__REQUIRED WORK__. How many of the lines below include the word "primLog"? Only the number should be given.

Dataset entries
___
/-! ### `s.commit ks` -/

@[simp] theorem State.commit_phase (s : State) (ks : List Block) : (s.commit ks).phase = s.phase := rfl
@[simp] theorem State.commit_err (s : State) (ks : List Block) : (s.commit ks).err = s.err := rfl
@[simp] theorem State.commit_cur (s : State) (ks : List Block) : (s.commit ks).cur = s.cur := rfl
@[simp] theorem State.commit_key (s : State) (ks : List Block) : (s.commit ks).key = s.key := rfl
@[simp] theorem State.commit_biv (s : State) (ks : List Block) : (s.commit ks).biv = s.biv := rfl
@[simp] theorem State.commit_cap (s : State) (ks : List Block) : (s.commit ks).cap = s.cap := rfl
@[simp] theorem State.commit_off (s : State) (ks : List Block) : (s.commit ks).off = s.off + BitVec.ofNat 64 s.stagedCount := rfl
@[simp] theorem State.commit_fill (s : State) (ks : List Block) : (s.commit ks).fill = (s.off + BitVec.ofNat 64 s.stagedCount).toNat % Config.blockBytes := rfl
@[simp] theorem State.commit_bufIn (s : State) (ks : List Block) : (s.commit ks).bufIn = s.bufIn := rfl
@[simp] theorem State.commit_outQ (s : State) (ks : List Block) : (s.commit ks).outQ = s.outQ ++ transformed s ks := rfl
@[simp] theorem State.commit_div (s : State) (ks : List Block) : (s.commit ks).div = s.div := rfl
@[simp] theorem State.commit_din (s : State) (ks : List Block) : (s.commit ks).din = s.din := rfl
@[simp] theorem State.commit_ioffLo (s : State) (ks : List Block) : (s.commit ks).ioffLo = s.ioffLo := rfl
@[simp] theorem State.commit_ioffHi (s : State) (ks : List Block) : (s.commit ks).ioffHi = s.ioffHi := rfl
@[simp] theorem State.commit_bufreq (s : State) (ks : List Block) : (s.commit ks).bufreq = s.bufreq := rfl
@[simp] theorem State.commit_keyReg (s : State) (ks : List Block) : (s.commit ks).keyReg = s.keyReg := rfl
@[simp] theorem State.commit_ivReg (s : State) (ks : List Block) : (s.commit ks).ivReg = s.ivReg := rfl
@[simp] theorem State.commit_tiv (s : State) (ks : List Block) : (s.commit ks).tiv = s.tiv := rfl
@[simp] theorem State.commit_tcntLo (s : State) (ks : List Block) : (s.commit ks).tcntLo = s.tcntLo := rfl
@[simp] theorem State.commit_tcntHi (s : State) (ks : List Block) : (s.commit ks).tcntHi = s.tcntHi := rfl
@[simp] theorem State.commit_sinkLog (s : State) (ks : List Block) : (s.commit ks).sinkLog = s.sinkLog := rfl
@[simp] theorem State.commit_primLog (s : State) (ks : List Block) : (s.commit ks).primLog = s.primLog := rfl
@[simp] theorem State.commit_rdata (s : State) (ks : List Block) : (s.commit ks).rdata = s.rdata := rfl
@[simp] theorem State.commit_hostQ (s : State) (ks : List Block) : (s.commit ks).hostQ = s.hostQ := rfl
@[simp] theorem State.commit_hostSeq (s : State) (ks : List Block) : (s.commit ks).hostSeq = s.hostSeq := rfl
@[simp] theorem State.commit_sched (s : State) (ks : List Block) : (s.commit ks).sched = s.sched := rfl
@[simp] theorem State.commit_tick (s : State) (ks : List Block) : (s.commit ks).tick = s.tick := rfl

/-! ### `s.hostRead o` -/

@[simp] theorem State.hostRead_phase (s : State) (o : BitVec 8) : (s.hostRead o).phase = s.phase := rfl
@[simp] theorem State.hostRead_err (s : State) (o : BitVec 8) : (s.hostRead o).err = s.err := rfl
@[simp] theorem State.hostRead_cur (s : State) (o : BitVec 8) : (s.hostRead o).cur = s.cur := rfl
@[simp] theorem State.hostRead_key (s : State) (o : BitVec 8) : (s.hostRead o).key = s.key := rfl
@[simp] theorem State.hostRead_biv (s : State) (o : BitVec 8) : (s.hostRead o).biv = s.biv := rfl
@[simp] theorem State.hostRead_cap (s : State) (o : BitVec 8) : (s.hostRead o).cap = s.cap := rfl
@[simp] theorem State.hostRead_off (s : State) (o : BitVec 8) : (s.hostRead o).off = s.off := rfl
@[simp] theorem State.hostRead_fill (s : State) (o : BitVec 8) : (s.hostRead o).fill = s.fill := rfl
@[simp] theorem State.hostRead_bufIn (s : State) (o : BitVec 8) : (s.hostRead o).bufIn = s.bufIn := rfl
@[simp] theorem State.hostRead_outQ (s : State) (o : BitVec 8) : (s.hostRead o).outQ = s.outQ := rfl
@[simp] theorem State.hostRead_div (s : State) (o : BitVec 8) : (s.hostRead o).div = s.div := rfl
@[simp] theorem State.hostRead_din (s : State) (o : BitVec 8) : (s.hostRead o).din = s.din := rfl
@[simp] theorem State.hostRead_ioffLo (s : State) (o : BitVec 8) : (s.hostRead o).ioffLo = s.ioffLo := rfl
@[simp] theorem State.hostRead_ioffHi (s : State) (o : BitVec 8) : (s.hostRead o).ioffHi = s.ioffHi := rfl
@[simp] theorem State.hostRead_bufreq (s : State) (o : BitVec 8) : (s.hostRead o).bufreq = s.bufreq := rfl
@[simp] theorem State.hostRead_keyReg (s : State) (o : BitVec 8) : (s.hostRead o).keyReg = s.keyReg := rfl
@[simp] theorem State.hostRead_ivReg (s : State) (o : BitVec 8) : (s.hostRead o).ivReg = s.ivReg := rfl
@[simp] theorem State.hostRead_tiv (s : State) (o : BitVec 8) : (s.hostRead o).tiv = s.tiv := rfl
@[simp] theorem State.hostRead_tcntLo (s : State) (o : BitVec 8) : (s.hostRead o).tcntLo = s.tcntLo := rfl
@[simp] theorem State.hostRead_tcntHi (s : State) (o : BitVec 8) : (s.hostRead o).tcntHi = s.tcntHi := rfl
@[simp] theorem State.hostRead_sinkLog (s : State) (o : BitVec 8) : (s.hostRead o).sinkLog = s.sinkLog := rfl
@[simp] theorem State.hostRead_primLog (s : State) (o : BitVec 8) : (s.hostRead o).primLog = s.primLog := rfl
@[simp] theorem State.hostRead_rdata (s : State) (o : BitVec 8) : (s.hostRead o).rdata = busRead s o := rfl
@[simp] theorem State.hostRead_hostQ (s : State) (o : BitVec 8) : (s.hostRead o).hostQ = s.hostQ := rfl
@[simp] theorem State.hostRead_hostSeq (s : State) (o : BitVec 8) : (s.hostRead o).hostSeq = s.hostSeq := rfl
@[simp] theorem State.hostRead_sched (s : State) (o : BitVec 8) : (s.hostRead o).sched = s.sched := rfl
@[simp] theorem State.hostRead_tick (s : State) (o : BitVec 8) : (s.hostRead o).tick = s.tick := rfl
___
__REPLY__. 2